FUJIFILM INSIGHTS BLOG

Data Storage

There is New Value in Old Data Amid AI/ML Boom

Reading Time: 7 minutes

Executive Q & A with Chuck Sobey, Chief Scientist of ChannelScience

Q1: Welcome, Chuck, to this Fujifilm Insights Executive Q & A! Please tell us a bit about your role and responsibility as Chief Scientist at ChannelScience.

Ans: Thank you, Rich – I appreciate the opportunity to talk with you.

ChannelScience is the consulting firm I started in 1996 to provide R&D services for emerging memory and storage technologies. At that time, the Internet boom was just starting and the fear of Y2K was building. My initial focus was hard disk drive (HDD) technology. This grew from my prior experience as a designer of thin film magnetic recording heads for HDDs at Applied Magnetics, near Santa Barbara; and then as a read channel architect at Texas Instruments, in Dallas. Data storage technology was growing even faster than semiconductors at that time, so it was an exciting field.

To promote my consulting work, I wrote storage technology classes for KnowledgeTek and taught them at practically every company related to data storage over the next two decades. This enabled me to engage with large and small companies to help them develop a wide variety of novel storage innovations.
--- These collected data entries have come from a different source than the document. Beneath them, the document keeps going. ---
-- ==== Sys2Proof/Machine/Supervisor.lean ====
section
/-!
DEFINITION. The supervisor's commands, each taken by its owner while RUNNING (R154, R155), and their completion.
-/

namespace Sys2Proof.Machine

/-! ### The mailbox -/

/-- The result codes (section 11.5). -/
inductive ResultCode where
  | ok
  | duplicate
  | directoryFull
  | noResource
  | badArgument
  | nodeBusy
  | badCommand
  deriving DecidableEq, Repr

/-- The code of a result (section 11.5). -/
def resultWord : ResultCode → Word
  | .ok => 0
  | .duplicate => 1
  | .directoryFull => 2
  | .noResource => 3
  | .badArgument => 4
  | .nodeBusy => 5
  | .badCommand => 6

/-- What an owner gives the Supervisor Port: a failure, or OK with the results from RES1 on (R154). -/
inductive Completion where
  | failed (code : ResultCode)
  | done (results : List Word)
  deriving DecidableEq, Repr

/-- RES0 to RES6 at a completion: the result code, then the results; a register the command does not use is written 0,
and after a failed command all six are (R154). -/
def resultRegisters : Completion → Vector Word 7
  | .failed code => #v[resultWord code, 0, 0, 0, 0, 0, 0]
  | .done rs =>
    #v[resultWord .ok, rs.getD 0 0, rs.getD 1 0, rs.getD 2 0, rs.getD 3 0, rs.getD 4 0, rs.getD 5 0]

/-- The command state at a completion (R154). -/
def completedState : Completion → CmdState
  | .failed _ => .failed
  | .done _ => .done

/-- Completion: the results are written, the state becomes DONE or FAILED, and CMD_DONE is set (R154). -/
def complete (c : Completion) (s : State) : State :=
  setFlag .cmdDone
    { s with svp := { s.svp with results := resultRegisters c, cmdState := completedState c } }

/-- A command's owner: from the captured arguments and the state to the state after its effects and the completion. -/
abbrev Owner := Vector Word 4 → State → State × Completion

/-- The command with this code is RUNNING: its owner takes it as one event, and it completes (R154). -/
def runCommand (code : Word) (owner : Owner) (s : State) : State :=
  if s.svp.cmdState = .running ∧ s.svp.command = code then
    let d := owner s.svp.captured s
    complete d.2 d.1
  else s

/-- A number as a result register. -/
def resultOf (k : Nat) : Word := BitVec.ofNat 16 k

/-! ### The Resource Directory's commands -/

/-- A fresh OPEN entry (R2). -/
def openEntry (id : ResourceId) (share : Nat) (recallable : Bool) : Entry :=
  { id := id, life := .opened, shareLimit := share, recallable := recallable, holders := [], queue := []
    recallSlot := none }

/-- PROVISION (R13). -/
def ownProvision : Owner := fun a s =>
  match argId (tget a 0), argIn 1 8 (tget a 1), argRecallable (tget a 2) with
  | some id, some share, some recallable =>
    match lookup id s with
    | some _ => (s, .failed .duplicate)
    | none =>
      match tfind (fun o => o.isNone) s.dir.slots with
      | none => (s, .failed .directoryFull)
      | some i => (setSlot i (some (openEntry id share recallable)) s, .done [resultOf i.val])
  | _, _, _ => (s, .failed .badArgument)

/-- Every wait of a queue is ended in turn from the head (R14 step 3, R16 step 2). -/
def endWaits (i : SlotId) (why : WaitEnd) (s : State) : State :=
  match slot i s with
  | none => s
  | some e => e.queue.foldl (fun s w => removeWait i w.node why s) s

/-- The retirement of an OPEN entry (R14 steps 1 to 5). -/
def retireEntry (i : SlotId) (e : Entry) (s : State) : State :=
  let s := setSlot i (some { e with life := .retiring }) s
  let s := abandonRecall i false s
  let s := endWaits i .retired s
  let s := leaveBothLists i s
  freeIfRetired i s

/-- RETIRE (R14). -/
def ownRetire : Owner := fun a s =>
  match argId (tget a 0) with
  | none => (s, .failed .badArgument)
  | some id =>
    match lookup id s with
    | none => (s, .failed .noResource)
    | some (i, e) => if e.life = .retiring then (s, .done []) else (retireEntry i e s, .done [])

/-- Every holding of an entry is revoked in turn, in holder-list order, with a REVOKED notice offered (R16 step 3). -/
def revokeHolders (i : SlotId) (s : State) : State :=
  match slot i s with
  | none => s
  | some e => e.holders.foldl (fun s h => depart i h.node (.revoked true) s) s

/-- The withdrawal of an entry (R16 steps 1 to 5). -/
def withdrawEntry (i : SlotId) (s : State) : State :=
  let s := abandonRecall i false s
  let s := endWaits i .withdrawn s
  let s := revokeHolders i s
  let s := leaveBothLists i s
  freeSlot i s

/-- WITHDRAW (R16). -/
def ownWithdraw : Owner := fun a s =>
  match argId (tget a 0) with
  | none => (s, .failed .badArgument)
  | some id =>
    match lookup id s with
    | none => (s, .failed .noResource)
    | some (i, _) => (withdrawEntry i s, .done [])

/-- One bit of a result word. -/
def bitAt (b : Bool) (place : Nat) : Nat := if b then 2 ^ place else 0

/-- The entry word of READ_RESOURCE (section 11.5). -/
def entryWord (i : SlotId) (e : Entry) (s : State) : Word :=
  resultOf (e.shareLimit % 16 + 16 * claimStateCode (claimState e) + bitAt (e.life = .retiring) 6
    + bitAt e.recallable 7 + bitAt e.recallSlot.isSome 8 + bitAt (isDeferred i s) 9
    + bitAt (isRecallPending i s) 10)

/-- READ_RESOURCE (R19). -/
def ownReadResource : Owner := fun a s =>
  match argId (tget a 0) with
  | none => (s, .failed .badArgument)
  | some id =>
    match lookup id s with
    | none => (s, .failed .noResource)
    | some (i, e) =>
      (s, .done [resultOf i.val, entryWord i e s, resultOf ((e.recallSlot.map fun k => k.val).getD 0),
        resultOf e.holders.length, resultOf e.queue.length])

/-- The item of a list at an index counted from 1; an index of 0 or beyond the list names nothing (R19). -/
def itemAt {α : Type} (l : List α) (index : Word) : Option α :=
  if index = 0#16 then none else l[index.toNat - 1]?

/-- READ_HOLDER: the resource id is checked before the index (R19, R155). -/
def ownReadHolder : Owner := fun a s =>
  match argId (tget a 0) with
  | none => (s, .failed .badArgument)
  | some id =>
    match lookup id s with
    | none => (s, .failed .noResource)
    | some (_, e) =>
      match itemAt e.holders (tget a 1) with
      | none => (s, .failed .badArgument)
      | some h =>
        (s, .done [resultOf (nodeNumber h.node), resultOf (modeCode h.mode), (h.token.extractLsb' 16 8).setWidth 16,
          h.token.extractLsb' 0 16, resultOf (bitAt h.recallTarget 0)])

/-- The time remaining to a deadline, counted with the wrap: at least 1 while the deadline stands (R44, R95, R144), so a
deadline that the clock has reached and whose expiry is still to be taken reads as 1 (log 7). -/
def remaining (deadline clock : Millis) : Nat := if deadline = clock then 1 else (deadline - clock).toNat

/-- READ_WAIT: the resource id is checked before the index (R19, R155). -/
def ownReadWait : Owner := fun a s =>
  match argId (tget a 0) with
  | none => (s, .failed .badArgument)
  | some id =>
    match lookup id s with
    | none => (s, .failed .noResource)
    | some (_, e) =>
      match itemAt e.queue (tget a 1) with
      | none => (s, .failed .badArgument)
      | some w =>
        (s, .done [resultOf (nodeNumber w.node), resultOf (modeCode w.mode),
          resultOf (remaining w.deadline s.dlu.holdClock)])

/-! ### The Node Table's commands -/

/-- SET_NODE (R91). -/
def ownSetNode : Owner := fun a s =>
  match argNode (tget a 0), argAdmission (tget a 1), argIn 1 255 (tget a 2), argIn 1 32 (tget a 3) with
  | some n, some adm, some term, some quota =>
    match (node n s).session with
    | .absent =>
      (modNode n (fun r => { r with admission := adm, leaseTerm := term, quota := quota }) s, .done [])
    | .active _ | .lapsed => (s, .failed .nodeBusy)
  | _, _, _, _ => (s, .failed .badArgument)

/-- The reply memory after EVICT: OPEN or CLOSED becomes CLOSED, EMPTY stays EMPTY (R112). -/
def closeMemory : ReplyMemory → ReplyMemory
  | .empty => .empty
  | .stored _ _ _ _ | .closed => .closed

/-- The eviction of a node (R90). -/
def evictNode (n : NodeId) (s : State) : State :=
  let s := if isActive (node n s).session then sessionEnd n .evicted s else s
  modNode n (fun r => { r with session := .absent, admission := .barred, reply := closeMemory r.reply }) s

/-- EVICT (R90). -/
def ownEvict : Owner := fun a s =>
  match argNode (tget a 0) with
  | none => (s, .failed .badArgument)
  | some n => (evictNode n s, .done [])

/-- The code of a session state (section 11.5). -/
def sessionCode : Session → Nat
  | .absent => 0
  | .active _ => 1
  | .lapsed => 2

/-- The code of a reply memory's condition (section 11.5). -/
def memoryCode : ReplyMemory → Nat
  | .empty => 0
  | .stored _ _ _ _ => 1
  | .closed => 2

/-- The session word of READ_NODE (section 11.5). -/
def sessionWord (r : NodeRecord) : Word :=
  resultOf (sessionCode r.session + bitAt (r.admission = .barred) 2 + 8 * memoryCode r.reply
    + 256 * r.noticeSeq.toNat + 4096 * r.epoch.toNat)

/-- The time remaining to a node's lease deadline, 0 unless ACTIVE (R95). -/
def leaseRemaining (r : NodeRecord) (leaseClock : Millis) : Nat :=
  match r.session with
  | .active deadline => remaining deadline leaseClock
  | .absent | .lapsed => 0

/-- READ_NODE (R95). -/
def ownReadNode : Owner := fun a s =>
  match argNode (tget a 0) with
  | none => (s, .failed .badArgument)
  | some n =>
    let r := node n s
    (s, .done [sessionWord r, resultOf (r.leaseTerm + 256 * r.quota), resultOf (r.heldCount + 256 * r.waitCount),
      resultOf r.revocationCount, resultOf (leaseRemaining r s.dlu.leaseClock)])

/-! ### Commands of the other blocks -/

/-- The number of free recall slots (R63). -/
def freeRecallSlots (s : State) : Nat := (twhere (fun r => r.isNone) s.rct.slots).length

/-- READ_POOLS (R156). -/
def ownReadPools : Owner := fun _ s =>
  (s, .done [resultOf s.freeHoldings, resultOf s.freeWaits, resultOf (freeEntries s), resultOf (freeRecallSlots s),
    resultOf s.dir.deferred.length, resultOf s.rct.startList.length])

/-- SET_TIMING (R148). -/
def ownSetTiming : Owner := fun a s =>
  match argIn 1 255 (tget a 0), argIn 1 255 (tget a 1) with
  | some timeout, some backoff =>
    ({ s with dlu := { s.dlu with recallTimeout := timeout, noticeBackoff := backoff } }, .done [])
  | _, _ => (s, .failed .badArgument)

/-- An IN_USE slot after CLEAR_CLAIMS: an OPEN entry keeps its provisioning, a RETIRING one is freed (R17). -/
def clearSlot : Option Entry → Option Entry
  | none => none
  | some e =>
    match e.life with
    | .opened => some { e with holders := [], queue := [], recallSlot := none }
    | .retiring => none

/-- Whether a slot holds a RETIRING entry. -/
def isRetiring (o : Option Entry) : Bool := o.any fun e => e.life = .retiring

/-- CLEAR_CLAIMS at the directory, the pools and the Recall Tracker (R17, R75, R162 steps 1 and 2). -/
def clearDirectory (s : State) : State :=
  let freed := s.dir.slots.toList.any isRetiring
  let s :=
    { s with
      dir := { s.dir with slots := tmap clearSlot s.dir.slots, deferred := [], epoch := s.dir.epoch + 1 }
      rct := { slots := Vector.replicate 8 none, startOrder := [], startList := [] }
      freeHoldings := Config.holdingRecords
      freeWaits := Config.waitRecords }
  if freed then setFlag .resourceFreed s else s

/-- A node record's values after CLEAR_CLAIMS (R79, R94). -/
def clearRecord (r : NodeRecord) : NodeRecord :=
  { r with
    session := .absent, heldCount := 0, waitCount := 0, revocationCount := 0, noticeSeq := 0, reply := .empty }

/-- CLEAR_CLAIMS at the Notice Queue: only an IN_FLIGHT entry stays, marked for discard, and ANNOUNCE is queued with
the directory epoch after the clear (R105, R109). -/
def clearQueue (s : State) : State :=
  { s with
    nq := (s.nq.filter isInFlight).map markDiscard
      ++ [{ notice := .announce s.dir.epoch, attempts := 0, state := .ready }] }

/-- CLEAR_CLAIMS (R162). -/
def ownClearClaims : Owner := fun _ s =>
  let s := clearDirectory s
  let s := { s with nodes := tmap clearRecord s.nodes }
  (clearQueue s, .done [])

/-- HALT (R158). A wait or recall deadline reached at the present step has its expiry taken before the halt (R145). -/
def ownHalt : Owner := fun _ s =>
  if s.svp.halted then (s, .done [])
  else
    let s := settleExpiries holdExpiries s
    ({ s with svp := { s.svp with halted := true } }, .done [])

/-- Every free recall slot is handed out, by repeating the walk of R68 (R76): at most the eight slots there are. -/
def handOutAll : Nat → State → State
  | 0, s => s
  | fuel + 1, s => handOutAll fuel (handOut s)

/-- The second stage of RESUME at one slot: the pass runs on an OPEN entry with a non-empty queue that does not stand on
the deferred-grant list when the visit reaches it (R58). -/
def resumeVisit (s : State) (i : SlotId) : State :=
  if (slot i s).any (fun e => e.life = .opened && !e.queue.isEmpty) && !isDeferred i s then grantPass i s else s

/-- The second stage of RESUME: every slot is visited in ascending order (R58). -/
def resumePasses (s : State) : State := (List.finRange 256).foldl resumeVisit s

/-- RESUME (R159, R58, R76). -/
def ownResume : Owner := fun _ s =>
  if s.svp.halted then
    let s := { s with svp := { s.svp with halted := false } }
    let s := serveDeferred s
    let s := handOutAll 8 s
    (resumePasses s, .done [])
  else (s, .done [])

/-! ### Meanings -/

/-- PROVISION (R13). -/
def execProvision (s : State) : Host.Outcome State Fault Refusal := .next (runCommand 0x0001 ownProvision s)

/-- RETIRE (R14). -/
def execRetire (s : State) : Host.Outcome State Fault Refusal := .next (runCommand 0x0002 ownRetire s)

/-- WITHDRAW (R16). -/
def execWithdraw (s : State) : Host.Outcome State Fault Refusal := .next (runCommand 0x0003 ownWithdraw s)

/-- SET_NODE (R91). -/
def execSetNode (s : State) : Host.Outcome State Fault Refusal := .next (runCommand 0x0004 ownSetNode s)

/-- EVICT (R90). -/
def execEvict (s : State) : Host.Outcome State Fault Refusal := .next (runCommand 0x0005 ownEvict s)

/-- READ_RESOURCE (R19). -/
def execReadResource (s : State) : Host.Outcome State Fault Refusal := .next (runCommand 0x0006 ownReadResource s)

/-- READ_HOLDER (R19). -/
def execReadHolder (s : State) : Host.Outcome State Fault Refusal := .next (runCommand 0x0007 ownReadHolder s)

/-- READ_WAIT (R19). -/
def execReadWait (s : State) : Host.Outcome State Fault Refusal := .next (runCommand 0x0008 ownReadWait s)

/-- READ_NODE (R95). -/
def execReadNode (s : State) : Host.Outcome State Fault Refusal := .next (runCommand 0x0009 ownReadNode s)

/-- READ_POOLS (R156). -/
def execReadPools (s : State) : Host.Outcome State Fault Refusal := .next (runCommand 0x000A ownReadPools s)

/-- SET_TIMING (R148). -/
def execSetTiming (s : State) : Host.Outcome State Fault Refusal := .next (runCommand 0x000B ownSetTiming s)

/-- CLEAR_CLAIMS (R162). -/
def execClearClaims (s : State) : Host.Outcome State Fault Refusal := .next (runCommand 0x000C ownClearClaims s)

/-- HALT (R158). -/
def execHalt (s : State) : Host.Outcome State Fault Refusal := .next (runCommand 0x000D ownHalt s)

/-- RESUME (R159). -/
def execResume (s : State) : Host.Outcome State Fault Refusal := .next (runCommand 0x000E ownResume s)

end Sys2Proof.Machine
end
These spanned from ever-smaller HDDs, to laser optical tape, to solid-state memory and storage.

My current responsibilities at ChannelScience include staying current with the state-of-the-art in storage and memory, signal processing, and error correction coding (ECC), and connecting with customers to help develop their new technologies and prepare them for the market. We are also early proponents of semiconductor chiplets and offer pathfinding and strategy consulting on this rapidly growing technology.

Q2: Can you tell us about the breakthrough work you are doing in recovery of old data from obsolete tape stock?

Ans: The “state-of-the-art” of recovering legacy data formats is to locate several vintage drives (often on eBay) and scavenge/refurbish them to make one working drive.  There are several challenges with this, in addition to finding and refurbishing the drives. A sufficient supply of vintage heads and rollers must be secured, because these wear out with use. Operators and technicians must be trained to work with a wide variety of drives that do not have support.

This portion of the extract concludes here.